● TASK BRIEF: Beginning with the first line of the entries below, quote each line until you reach and include the line with "tag (R198). -/".

● DATA IN THIS EXERCISE:

-- ==== Sys2Proof/WellFormed.lean ====
section
/-! DEFINITION. The ranges a command's operands lie in: the counts the spec gives for tiles, ports, partitions, banks,
queues and the other numbered parts, and the widths of packet fields. -/

namespace Sys2Proof

/-- Tile number (R9). -/
def tileOk (t : Nat) : Bool := decide (t < 512)
/-- Port number (R18). -/
def portOk (n : Nat) : Bool := decide (n < 32)
/-- Partition and stack numbers (R3, R9). -/
def stackOk (p s : Nat) : Bool := decide (p < 4) && decide (s < 4)
/-- Completion tag (R198). -/
def tagOk (t : Nat) : Bool := decide (t < 32768)
/-- Queue pair number (R334). -/
def queueOk (q : Nat) : Bool := decide (q < 512)
/-- Cluster number within the device (R9). -/
def clusterOk (p c : Nat) : Bool := decide (p < 4) && decide (c < 8)

/-- Ranges of a writer's numbers. -/
def Writer.wf : Writer → Bool
  | .path _ => true
  | .vf v => decide (v < 256)
  | .fabric d t => decide (d < 16384) && decide (t < 256)
  | .tile t => tileOk t
  | .engine i => decide (i < 4)

/-- Field widths of a packet header and the payload limit (R195). -/
def Packet.wf (p : Packet) : Bool :=
  decide (p.dst < 16384) && decide (p.src < 16384) && decide (p.vc < 8) && decide (p.epoch < 2)
    && decide (p.opcode < 256) && decide (p.pos < 65536) && decide (p.digit < 256) && decide (p.gen < 16) && decide (p.tag < 32768)
    && decide (p.tenant < 256) && decide (p.len4 < 65) && decide (p.addr < 2 ^ 48) && decide (p.seg < 2 ^ 24)
    && decide (p.twinSeq < 4096) && decide (p.schedVer < 2) && decide (p.status < 4096)
    && decide (p.payload.length ≤ 256)

/-- Ranges of what a port finds when it trains (R238). -/
def TrainObs.wf (o : TrainObs) : Bool :=
  decide (o.rxLanes.length = 8) && decide (o.txLanes.length = 8) && decide (o.laneMap < 3)
    && decide (o.polarity < 256) && decide (o.nbDevice < 16384) && decide (o.nbPort < 32)
    && decide (o.nbFree.length = 8) && decide (o.nbAlloc.length = 8)

/-- Ranges of a table entry's place (R386). -/
def TableSpot.wf : TableSpot → Bool
  | .completion tag => decide (tag < 32768)
  | .window i => decide (i < 4096)
  | .group g => decide (g < 4096)
  | .member i => decide (i < 262144)

/-- Ranges of a barrier key. -/
def BarKey.wf : BarKey → Bool
  | .gang l => tileOk l
  | .device t i => decide (t < 256) && decide (i < 65536)
  | .group g => decide (g < 4096)

/-- Ranges of a twin beat's fields. -/
def TwinBeat.wf (b : TwinBeat) : Bool := decide (b.src < 16384) && decide (b.role < 4)

/-- Ranges of a hold place. -/
def HoldPlace.wf : HoldPlace → Bool
  | .router => true
  | .bond b => decide (b < 32)
  | .pitch n => portOk n
  | .staged n => portOk n
  | .port n => portOk n
  | .merge b => decide (b < 12)
  | .deliver => true

/-- Ranges of the function an access comes through. -/
def HostFn.wf : HostFn → Bool
  | .pf => true
  | .vf v => decide (v < 256)

/-- Ranges of a transport packet (R344). -/
def EthFrame.wf (f : EthFrame) : Bool :=
  decide (f.flow < 256) && decide (f.seq < 2 ^ 32) && decide (f.ack < 2 ^ 32)

/-- Ranges of what a resynchronisation brings (R418, R422). -/
def ResyncCopy.wf (c : ResyncCopy) : Bool :=
  c.mem.all (fun m => decide (m.1 + m.2.length ≤ 2 ^ 48)) && c.seqs.all (fun q => decide (q.1 < 16384 ∧ q.2 < 4096))
    && c.windows.all (fun w => decide (w.1 < 64))

/-- The operands of a command lie in their ranges. -/
def Instr.wf : Instr → Bool
  | .add t _ => tileOk t
  | .sub t _ => tileOk t
  | .mul t _ => tileOk t
  | .and t _ => tileOk t
  | .or t _ => tileOk t
  | .xor t _ => tileOk t
  | .shl t _ => tileOk t
  | .shr t _ => tileOk t
  | .cmp t _ => tileOk t
  | .sel t _ => tileOk t
  | .addImm t _ => tileOk t
  | .subImm t _ => tileOk t
  | .mulImm t _ => tileOk t
  | .andImm t _ => tileOk t
  | .orImm t _ => tileOk t
  | .xorImm t _ => tileOk t
  | .shlImm t _ => tileOk t
  | .shrImm t _ => tileOk t
  | .cmpImm t _ => tileOk t
  | .br t _ => tileOk t
  | .brp t _ => tileOk t
  | .ld t _ => tileOk t
  | .st t _ => tileOk t
  | .atmAdd t _ => tileOk t
  | .atmSwp t _ => tileOk t
  | .atmCas t _ => tileOk t
  | .vld t _ => tileOk t
  | .vst t _ => tileOk t
  | .sdesc t _ => tileOk t
  | .sgo t _ => tileOk t
  | .swait t _ => tileOk t
  | .mxw t _ => tileOk t
  | .mxm t _ => tileOk t
  | .mxd t _ => tileOk t
  | .mxx t _ => tileOk t
  | .vadd t x => tileOk t && x.fn == 0
  | .vsub t x => tileOk t && x.fn == 1
  | .vmul t x => tileOk t && x.fn == 2
  | .vfma t x => tileOk t && x.fn == 3
  | .vmax t x => tileOk t && x.fn == 4
  | .vmin t x => tileOk t && x.fn == 5
  | .vmaxsub t x => tileOk t && x.fn == 6
  | .vrsum t x => tileOk t && x.fn == 7
  | .vcvtS t x => tileOk t && decide (0x40 ≤ x.fn.toNat ∧ x.fn.toNat ≤ 0x5C)
  | .vcvtN t x => tileOk t && decide (0x80 ≤ x.fn.toNat ∧ x.fn.toNat ≤ 0x9C)
  | .vwadd t x => tileOk t && x.fn == 0xc0
  | .vwrnd t x => tileOk t && x.fn == 0xc1
  | .vwcvt t x => tileOk t && x.fn == 0xc2
  | .vexp2 t x => tileOk t && x.fn == 0
  | .vlog2 t x => tileOk t && x.fn == 1
  | .vrcp t x => tileOk t && x.fn == 2
  | .vrsqrt t x => tileOk t && x.fn == 3
  | .vredadd t x => tileOk t && x.fn == 0
  | .vredmax t x => tileOk t && x.fn == 1
  | .vredmin t x => tileOk t && x.fn == 2
  | .rld t _ => tileOk t
  | .rst t _ => tileOk t
  | .rat t _ => tileOk t
  | .rcpPut t x => tileOk t && x.sub == 0
  | .rcpGet t x => tileOk t && x.sub == 1
  | .rcpThird t x => tileOk t && x.sub == 2
  | .clvAllReduce t x => tileOk t && x.sub == 0
  | .clvReduceScatter t x => tileOk t && x.sub == 1
  | .clvAllGather t x => tileOk t && x.sub == 2
  | .clvBroadcast t x => tileOk t && x.sub == 3
  | .clvAllToAll t x => tileOk t && x.sub == 4
  | .clvCapacityAllToAll t x => tileOk t && x.sub == 5
  | .tread t _ => tileOk t
  | .waitt t _ => tileOk t
  | .waittRelease t => tileOk t
  | .atslot t _ => tileOk t
  | .bar t _ => tileOk t
  | .barRelease k => k.wf
  | .barDeadlineExpiry k => k.wf
  | .fence t _ => tileOk t
  | .cplw t _ => tileOk t
  | .cplp t _ => tileOk t
  | .steep t _ => tileOk t
  | .gangId t x => tileOk t && x.sub == 0
  | .gangForm t x => tileOk t && x.sub == 1
  | .gangDissolve t x => tileOk t && x.sub == 2
  | .gangEnd t x => tileOk t && x.sub == 3
  | .streamDescStart t => tileOk t
  | .streamDescDone t => tileOk t
  | .run q => queueOk q
  | .formGang q => queueOk q
  | .dissolveGang q => queueOk q
  | .jobEntry leader => tileOk leader
  | .tileStop who t => who.wf && tileOk t
  | .tileResume who t => who.wf && tileOk t
  | .tileAbort who t => who.wf && tileOk t
  | .srSeedWrite who t _ => who.wf && tileOk t
  | .roundStart => true
  | .timeFlit n _ d k _ _ v _ => portOk n && decide (d < 16384) && decide (k < 8) && decide (v < 2)
  | .lockedEntry => true
  | .holdoverEntry => true
  | .parentSwitch => true
  | .timePpsEdge _ => true
  | .ptpMessage _ => true
  | .extReferenceLost => true
  | .pitchFlitArrive n p _ _ => portOk n && p.wf
  | .pitchSlotSend n => portOk n
  | .pitchPortResume n => portOk n
  | .pitchPathBoundExpiry tag => tagOk tag
  | .schedSwitchRoundWrite who _ => who.wf
  | .schedSwitch => true
  | .bankScrub t b _ _ => tileOk t && decide (b < 16)
  | .bankEccWriteback t b => tileOk t && decide (b < 16)
  | .bankOwnerNextWrite who t b _ => who.wf && tileOk t && decide (b < 16)
  | .handoverDone t b => tileOk t && decide (b < 16)
  | .hbmAccess p s _ _ _ _ => stackOk p s
  | .hbmScrub p s _ => stackOk p s
  | .hbmRefresh p s => stackOk p s
  | .rfmRequest p s => stackOk p s
  | .hbmTempRead p s _ => stackOk p s
  | .hbmParityError p s => stackOk p s
  | .retrainNow who p s => who.wf && stackOk p s
  | .hbmPeriodicRetrainTrigger p s => stackOk p s
  | .hbmDeferredRetrainStart p s => stackOk p s
  | .hbmRetrainStart p s => stackOk p s
  | .hbmRetrainDone p s _ _ => stackOk p s
  | .rdReq p => p.wf
  | .wr p => p.wf
  | .atAdd32 p => p.wf
  | .atAdd64 p => p.wf
  | .atAddf32 p => p.wf
  | .atSwap p => p.wf
  | .atCas p => p.wf
  | .atBset p => p.wf
  | .atBclr p => p.wf
  | .putData p => p.wf
  | .ackFlushTimeout _ tag => tagOk tag
  | .getReq p => p.wf
  | .thirdReq p => p.wf
  | .pitchWr p => p.wf
  | .rdResp p => p.wf
  | .ack p => p.wf
  | .atResp p => p.wf
  | .copyDone p => p.wf
  | .getData p => p.wf
  | .lateNote p => p.wf
  | .deadlineExpiry tag => tagOk tag
  | .quarantineExpiry tag => tagOk tag
  | .holdLimitDiscard p => p.wf
  | .windowUpdateGo who _ => who.wf
  | .windowUpdateCommit => true
  | .fecFrame n a b e l => portOk n && decide (a ≤ 450 ∧ b ≤ 450 ∧ e.length = 8) && decide (e.foldl (fun x y => x + y) 0 = a + b)
      && decide (l.length = 16)
  | .ackTimerExpiry n => portOk n
  | .auditSend n => portOk n
  | .audit n t q => portOk n && decide (t.length = 8) && decide (q < 65536)
  | .laneLos n => portOk n
  | .txOffExpiry n => portOk n
  | .signalDetect n => portOk n
  | .fullTrain n o => portOk n && o.wf
  | .trainTimeout n => portOk n
  | .miswiredRetry n o => portOk n && o.wf
  | .neighbourExpWrite who n _ => who.wf && portOk n
  | .qualDone n h _ _ l => portOk n && decide (h.length ≤ 19 ∧ l.length ≤ 8)
  | .retrain n _ => portOk n
  | .retrainNowPort who n => who.wf && portOk n
  | .trainingPatternSeen n => portOk n
  | .retrainDone n o => portOk n && o.wf
  | .forceDownSet who n => who.wf && portOk n
  | .forceDownClear who n => who.wf && portOk n
  | .rest who n => who.wf && portOk n
  | .restReq n => portOk n
  | .restAck n => portOk n
  | .restNak n => portOk n
  | .restTimeout n => portOk n
  | .wake n why => portOk n && (match why with | .write w => w.wf | _ => true)
  | .wakeDone n o => portOk n && o.wf
  | .wakeTimeout n => portOk n
  | .routePacket x => (match x.table with | none => true | some t => t.wf)
  | .bondDeal b => decide (b < 32)
  | .bondMap b f m => decide (b < 32) && decide (f < 2 ^ 32) && decide (m < 2 ^ 32)
  | .bondRestart n _ _ => portOk n
  | .routeTableWrite who _ d _ => who.wf && decide (d < 16384)
  | .flip who => who.wf
  | .routeDrained => true
  | .routeMachineWrite who _ => who.wf
  | .presetWrite who _ => who.wf
  | .portBondWrite who n _ => who.wf && portOk n
  | .cmapSnapshot => true
  | .cmapRecord p => p.wf
  | .groupGo who _ => who.wf
  | .groupDelete who _ => who.wf
  | .abortOld who _ => who.wf
  | .groupUpdateCommit => true
  | .clReduce p => p.wf
  | .clData p => p.wf
  | .clBar p => p.wf
  | .clCap p => p.wf
  | .clAbort p => p.wf
  | .collPhaseSend g _ q => decide (g < 4096) && decide (q < 16384)
  | .collLateSend g _ q => decide (g < 4096) && decide (q < 16384)
  | .collComplete g _ q => decide (g < 4096) && decide (q < 16384)
  | .groupBarReleaseComputed g => decide (g < 4096)
  | .cvuCfgWrite who c _ => who.wf && decide (c < 64)
  | .cvuResultDelivery c => decide (c < 64)
  | .qCtrlWrite who q _ => who.wf && queueOk q
  | .sqTailWrite who q _ => who.wf && queueOk q
  | .sqFetch q => queueOk q
  | .toDevice q => queueOk q
  | .fromDevice q => queueOk q
  | .ethSend q => queueOk q
  | .queueRecordWrite q => queueOk q
  | .cqHeadWrite who q _ => who.wf && queueOk q
  | .cqRtc who q => who.wf && queueOk q
  | .hostBarAccess fn b _ _ => fn.wf && decide (b < 5)
  | .barReadTimeout _ => true
  | .flrVf v => decide (v < 256)
  | .flrPf _ => true
  | .dlDown => true
  | .ethFrame p f => decide (p < 2) && f.wf
  | .ethRtoExpiry f => decide (f < 256)
  | .railRead r _ _ => decide (r < 16)
  | .railLost r => decide (r < 16)
  | .regulatorWarnStep r => decide (r < 16)
  | .regulatorFault r => decide (r < 16)
  | .activityEstimate l => decide (l.length = 4)
  | .freqStep p => decide (p < 4)
  | .freqRequestRelease p => decide (p < 4)
  | .droopTrip p c => clusterOk p c
  | .droopRecover p x => clusterOk p x.cluster && decide (x.tick < 2 ^ 64)
  | .powerCapWrite who _ => who.wf
  | .capLeaseExpiry => true
  | .slackPublish => true
  | .powerShift => true
  | .ballastUpdate t => tileOk t
  | .governorRelease t => tileOk t
  | .sensorRead l => decide (l.length = 36)
  | .throttleAdjust c => decide (c < 32)
  | .throttleRelease c => decide (c < 32)
  | .kilnForecast => true
  | .coolantWrite who _ => who.wf
  | .coolantStale => true
  | .throttleInAssert _ => true
  | .throttleInDeassert => true
  | .extLatched => true
  | .domainOn who d => who.wf && decide (d < 64)
  | .domainOff who d => who.wf && decide (d < 64)
  | .domainTurnOn r => decide (r < 16)
  | .faultReaction => true
  | .faultStatusClear who _ => who.wf
  | .faultForce who _ => who.wf
  | .abortGo who _ => who.wf
  | .jobAbort n p => portOk n && p.wf
  | .fencePartition who _ => who.wf
  | .fenceDrainDone p => decide (p < 4)
  | .drainExpired p => decide (p < 4)
  | .partReset who _ => who.wf
  | .deviceReset who => who.wf
  | .resetN _ => true
  | .pwrgdIn => true
  | .inputStuck _ _ => true
  | .stuckMashScan _ _ _ => true
  | .heartbeatTick => true
  | .mgmtDisagree => true
  | .twinCtrlWrite who _ => who.wf
  | .twinBeatSend => true
  | .twinBeat b => b.wf
  | .twinBeatMissed d => decide (d < 16384)
  | .promote who => who.wf
  | .demote who => who.wf
  | .resync who => who.wf
  | .twinPromote => true
  | .twinDemote => true
  | .twinRevert => true
  | .twinRoleSwap => true
  | .twinHoldoffExpiry => true
  | .twinResyncStart => true
  | .resyncDone _ c => c.wf
  | .cellarBoot => true
  | .cellarBootTimeout => true
  | .fuseLoad who => who.wf
  | .domainUp who => who.wf
  | .selfTest who => who.wf
  | .sramClear who => who.wf
  | .hbmTrain who => who.wf
  | .linkTrain who => who.wf
  | .linkQualify who => who.wf
  | .timeSync who => who.wf
  | .ready who => who.wf
  | .stepDone d b _ _ _ => d.all (fun x => decide (x < 64)) && b.all (fun x => decide (x.1 < 4 ∧ x.2.1 < 132))
  | .stepTimeout => true
  | .void who => who.wf
  | .install who => who.wf
  | .keyWrite who k w _ => who.wf && decide (k < 8) && decide (w < 16)
  | .svnMinWrite who _ => who.wf
  | .getChallenge _ => true
  | .submit _ r k => decide (r < 4) && decide (k < 8)
  | .close _ => true
  | .sessionExpiry _ => true
  | .authLockoutExpiry _ => true
  | .start who => who.wf
  | .activate who => who.wf
  | .fwupdAbort who => who.wf
  | .bootOther who => who.wf
  | .fwupdShelfWrite who _ => who.wf
  | .fwChunk n p => portOk n && p.wf
  | .fwAck n p => portOk n && p.wf
  | .fwChildSilent n => portOk n
  | .fwParentSilent => true
  | .fwVerifyDone => true
  | .registerWrite who a _ => who.wf && decide (a < 0x2040000)
  | .pcieLinkUp _ _ => true
  | .hostMemoryReadCompletion _ _ => true
  | .managementPortLinkLoss => true
  | .cellarRunning => true
  | .partResetPhaseEnd p _ b _ => decide (p < 4) && b.all (fun x => decide (x.1 < 4 ∧ x.2.1 < 132))
  | .boundaryScanInstruction l => decide (l.length ≤ 8)
end Sys2Proof
end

● WRITTEN RESPONSE:
-- ==== Sys2Proof/WellFormed.lean ====
section
/-! DEFINITION. The ranges a command's operands lie in: the counts the spec gives for tiles, ports, partitions, banks,
queues and the other numbered parts, and the widths of packet fields. -/

namespace Sys2Proof

/-- Tile number (R9). -/
def tileOk (t : Nat) : Bool := decide (t < 512)
/-- Port number (R18). -/
def portOk (n : Nat) : Bool := decide (n < 32)
/-- Partition and stack numbers (R3, R9). -/
def stackOk (p s : Nat) : Bool := decide (p < 4) && decide (s < 4)
/-- Completion tag (R198). -/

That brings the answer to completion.